First we have to commit all our files to our local git repository. If you don't have a Git tab in RStudio, go to Tools -> Version Control -> Project Setup and choose Git. This will restart RStudio. Then, go to the Git tab, check all files and folders, click commit, add a commit message (eg "my first version of my first R package") and commit.
We will now make our package publicly available on GitHub. If we want others to see and use our work we have to make this repository public.
- Go to
github.com
and click on your username (should be on the top right). - Choose Repositories -> New
- The repository name is gameday. You can leave Description empty. Choose Public and do NOT initialize with a README.
- Copy the address of the repository. For me this is
https://github.com/daattali/gameday
.
We have to tell RStudio where to put the files of our new package. For this, we have to briefly default back to the Shell:
git remote add origin https://github.com/daattali/gameday
.
(or in SourceTree Repository -> Repository Settings -> Remotes -> Add)
After you commit and push the contents of the package (repository), it is now freely available to the public on Github.
It gets better: You can actually install your package from GitHub directly:
install_github("daattali/gameday")
We all feel that we should be testing our code. In fact, most of us are, but not in an effective and efficient way:
It's not that we don't test our code, it's that we don't store our tests so they can be re-run automatically. (Hadley Wickham)
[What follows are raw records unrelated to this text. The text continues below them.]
-- ==== Sys2Proof/Machine/EngineTypes.lean ====
section
/-! DEFINITION. The state of everything outside the cores as plain data: fields and foremen, routes, stack ports and
hoists, seam links, host ports and jobs, power, the adit, and the pithead with its flash. Plain registers live in one
register file by register-space offset (R526); what is here is the state behind them. -/

namespace Sys2Proof.Machine

/-- An ERRLOG entry (R478). -/
structure ErrEntry where
  code : Nat
  severity : Severity
  source : Nat
  site : Nat
  job : Nat
  repeats : Nat
  info : Nat
  time : Nat
  info2 : Nat
deriving DecidableEq, Repr

/-- A non-negative fraction, for the envelope and gate of R438. -/
structure Frac where
  n : Nat
  d : Nat
deriving DecidableEq, Repr

/-- FIELDPWR.STATE.state (R455). -/
inductive PowerState
  | run | stepping | parking | parked | unparking | stopped
deriving DecidableEq, Repr

/-- FIELDCTL.BRINGUP.state (R490). -/
inductive Bringup
  | down | testing | up | lost | foremanStopped
deriving DecidableEq, Repr

/-- Where a field's schedule stands (R227, R228). -/
inductive Sched
  /-- The empty shift: no beats run. -/
  | idle
  /-- Beats run in the current rotation step. -/
  | beats
  /-- A switch is in progress toward a rotation step, or, with none, toward the empty shift. -/
  | switching (tgt : Option Nat)
  /-- The rotation step has come: the switch toward a step, or toward the empty shift, is due. -/
  | due (tgt : Option Nat)
deriving DecidableEq, Repr

/-- A drain in progress (R233): its start by the field's clock and the beats left before the schedule stops. -/
structure Drain where
  since : Nat
  beatsLeft : Nat
  schedStopped : Bool
deriving DecidableEq, Repr

/-- A running COREACC access (R542): the fields of SEL as written with go. -/
structure CoreAcc where
  write : Bool
  x : Nat
  y : Nat
  word : Nat
  /-- Who asked for it: the requester whose captured halves it meets (R534). -/
  who : Requester
deriving DecidableEq, Repr

/-- One field with its foreman and adit node. -/
structure Field where
  power : PowerState
  bringup : Bringup
  vcoreOn : Bool
  isolated : Bool
  pllLocked : Bool
  step : Nat
  /-- The ceiling the last loop set (R444). -/
  ceiling : Nat
  /-- An upward step change whose voltage is not yet confirmed: the new step, and the start of its voltage write (R432). -/
  stepUp : Option (Nat × Option Nat)
  /-- A step change that waits for the end of a stretch (R437), and whether its voltage is confirmed. -/
  stepDue : Option Nat
  stepReady : Bool
  /-- VCORE's set point in mV as last written, 0 off. -/
  setMv : Nat
  envelope : Frac
  duty : Frac
  gate : Frac
  stretched : Bool
  /-- The field's clock when the stretch began, and up to which its cycles are counted. -/
  stretchAt : Nat
  stretchFrom : Nat
  /-- The field is frozen by the slew gate and not by a hold request (R440). -/
  gateFrozen : Bool
  sched : Sched
  rotStep : Nat
  /-- P and F of the current step, as the switch found them. -/
  period : Nat
  frames : Nat
  frame : Nat
  beat : Nat
  /-- The field's unheld clock at which its next beat runs. -/
  beatAt : Nat
  frozen : Bool
  /-- CORE_CLK time in twentieths of a cycle: all of it, the held part, and its value when the freeze began. -/
  clk : Nat
  held : Nat
  freezeAt : Nat
  /-- Unheld CORE_CLK cycles of the field when all its cores were last reset together (R171). -/
  base : Nat
  /-- Changes of the field's hold request by its clock, oldest first: the hold follows them by 8 cycles (R224); and the
  clock up to which held cycles are counted (R235). -/
  holdLog : List (Nat × Bool)
  /-- The unheld clock up to which SWITCH_CYCLES counts the switch in progress (R235). -/
  switchFrom : Nat
  heldFrom : Nat
  drain : Option Drain
  /-- The field's clock when its interior closed to new heads (R347). -/
  parkAt : Nat
  clockGated : Bool
  onGalClk : Bool
  foremanUp : Bool
  foremanTallies : SMap Tally
  foremanMem : SMap Byte
  /-- The field is lost (R466); sites are tested again at its next bring-up: 0 not, 1 quick re-check, 2 in full; a field
  reset waits for the end of the job (R484). -/
  lost : Bool
  testMode : Nat
  resetDue : Bool
  /-- Number of the next heartbeat and the time of the last round, beats not yet answered (site, number, time sent), misses in
  a row by site, echoes outstanding (site, time sent). -/
  beatNo : Nat
  beatSent : Nat
  unanswered : List (Nat × Nat × Nat)
  misses : SMap Nat
  echoes : List (Nat × Nat)
  /-- Engine time of the foreman's last heartbeat that reached the pithead; number of the next one it sends, and the time of the
  last one sent (R483). -/
  foremanSeen : Nat
  pitBeat : Nat
  pitSent : Nat
  /-- Residue mismatches and uncorrectable words lately reported, by site, with their times (R475). -/
  residues : List (Nat × Nat)
  eccWords : List (Nat × Nat × Nat)
  errlog : SMap (Option ErrEntry)
  errNext : Nat
  errWritten : Nat
  ledger : SMap Nat
  ledgerLast : SMap Nat
  /-- Reason charged to the last microsecond, none before the first; the loop's reason, and the one the field held last
  at its ceiling (R446). -/
  lastReason : Option Nat
  loopReason : Nat
  heldReason : Nat
  waitPace : Nat
  waitLast : Nat
  waiting : Bool
  /-- The field's clock at its latest activity, and, while it is quiet, up to which its quiet cycles are counted (R374). -/
  stillSince : Nat
  quietFrom : Nat
  /-- The hold in progress has been counted as long (R374). -/
  longHold : Bool
  /-- The clock was stretched, the slew gate shut for part of a window, and a hold froze the field, in the microsecond now
  running (R436, R446). -/
  droopIn : Bool
  slewIn : Bool
  holdIn : Bool
  /-- Most of its cores were blocked at some time in the microsecond now running (R436). -/
  blockedIn : Bool
  coreAcc : Option CoreAcc
  /-- Bits 28 and 27 of TALLYDBG.CTRL that a write has cleared since the last capture (R380). -/
  tallyClr : Nat
  /-- Sensors that fail their self-check, by bit (R444). -/
  failedSensors : Nat
  /-- FIELDCTL.BRINGUP: links that failed stitch, and the status of the last TEST op (R490). -/
  stitchFailed : Nat
  testStatus : Nat
  /-- The adit node: how far its copy of engine time is ahead of the pithead's (R429), the staged high half, whether
  TIME_LO has set it, and whether it uses its alternate parent (R29). -/
  skew : Int
  /-- What the node still has to slew away, whether at half rate, and the thousandths of a nanosecond slewed so far. -/
  slewLeft : Int
  slewFast : Bool
  slewFrac : Nat
  nodeHi : Nat
  nodeSet : Bool
  altParent : Bool
  unreachable : Bool
  delay : Nat
deriving DecidableEq, Repr

def Field.reset : Field :=
  { power := .parked, bringup := .down, vcoreOn := false, isolated := true, pllLocked := false, step := 0
    ceiling := 0, stepUp := none, stepDue := none, stepReady := false, setMv := 0, envelope := ⟨0, 1⟩, duty := ⟨0, 1⟩, gate := ⟨1, 1⟩
    stretched := false, stretchAt := 0, stretchFrom := 0, gateFrozen := false, holdLog := [], heldFrom := 0, parkAt := 0
    sched := .idle, rotStep := 0, period := 1, frames := 0, frame := 0, beat := 0, beatAt := 0, switchFrom := 0, frozen := false, clk := 0, held := 0, freezeAt := 0, base := 0, drain := none
    clockGated := false, onGalClk := false, foremanUp := false, lost := false, testMode := 0, resetDue := false, foremanTallies := [], foremanMem := [], beatNo := 0, beatSent := 0
    unanswered := [], misses := [], echoes := [], foremanSeen := 0, pitBeat := 0, pitSent := 0, residues := [], eccWords := [], errlog := []
    errNext := 0, errWritten := 0, ledger := [], ledgerLast := [], lastReason := none, loopReason := 0, heldReason := 0, waitPace := 0
    waitLast := 0, waiting := false, stillSince := 0, quietFrom := 0, longHold := false, droopIn := false, slewIn := false, holdIn := false, blockedIn := false, coreAcc := none, tallyClr := 0, failedSensors := 0, stitchFailed := 0, testStatus := 0
    skew := 0, slewLeft := 0, slewFast := false, slewFrac := 0, nodeHi := 0, nodeSet := false, altParent := false, unreachable := false, delay := 0 }

/-! ## Routes (R340) -/

/-- A route hole: a rectangle of routers, and whether it is a parked interior. -/
structure Hole where
  x0 : Nat
  x1 : Nat
  y0 : Nat
  y1 : Nat
  parked : Bool
deriving DecidableEq, Repr

/-- What of a packet stands behind its head: a router, the input whose buffer holds flits of the packet, that buffer's
virtual channel and whether it is the ring lane (R338), the flits in it, and the output that the packet holds there until its
tail has passed (R330). -/
structure Seg where
  at_ : Nat
  inp : Nat
  vc : Nat
  lane : Bool
  flits : Nat
  out : Side
deriving DecidableEq, Repr

/-- A packet on the wafer: the router its head stands at, and whether the packet has left on its exit port. Until then its
flits stand in the head's buffer — the input (0 for a port of the router's own, then N, E, S, W), virtual channel and lane —
and, nearest first, in the buffers of `trail`. -/
structure Flight where
  at_ : Nat
  exited : Bool
  pkt : Packet
  inp : Nat
  vc : Nat
  lane : Bool
  here : Nat
  /-- The hole it travels round (R342). -/
  around : Option Hole
  trail : List Seg
deriving DecidableEq, Repr

/-- A packet as it enters the wafer at a router, and one that has left on its exit port. -/
def Flight.fresh (x : Nat) (p : Packet) : Flight := ⟨x, false, p, 0, p.vc, false, 1 + p.flits, none, []⟩
def Flight.landed (x : Nat) (p : Packet) : Flight := ⟨x, true, p, 0, p.vc, false, 0, none, []⟩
We are used to inspecting our code interactively and smell-test our data. Formal testing, however, is regarded as very advanced and "not worth it" for the daily work. Turns out, a simple test suit like testthat
doesn't only make testing very easy, but will also make you spend less time fixing bugs and more time writing code.
We will use testthat
to add tests to our package. It's syntax is designed to be very close to english:
# save as test_me.R
test_that("case is ignored", {
expect_equal(gday("canucks"), gday("CANUCKS"))
})
- Save the script above as
test_me.R
. - The first argument is a string that explains what we are testing for. It completes the sentence "Test that..."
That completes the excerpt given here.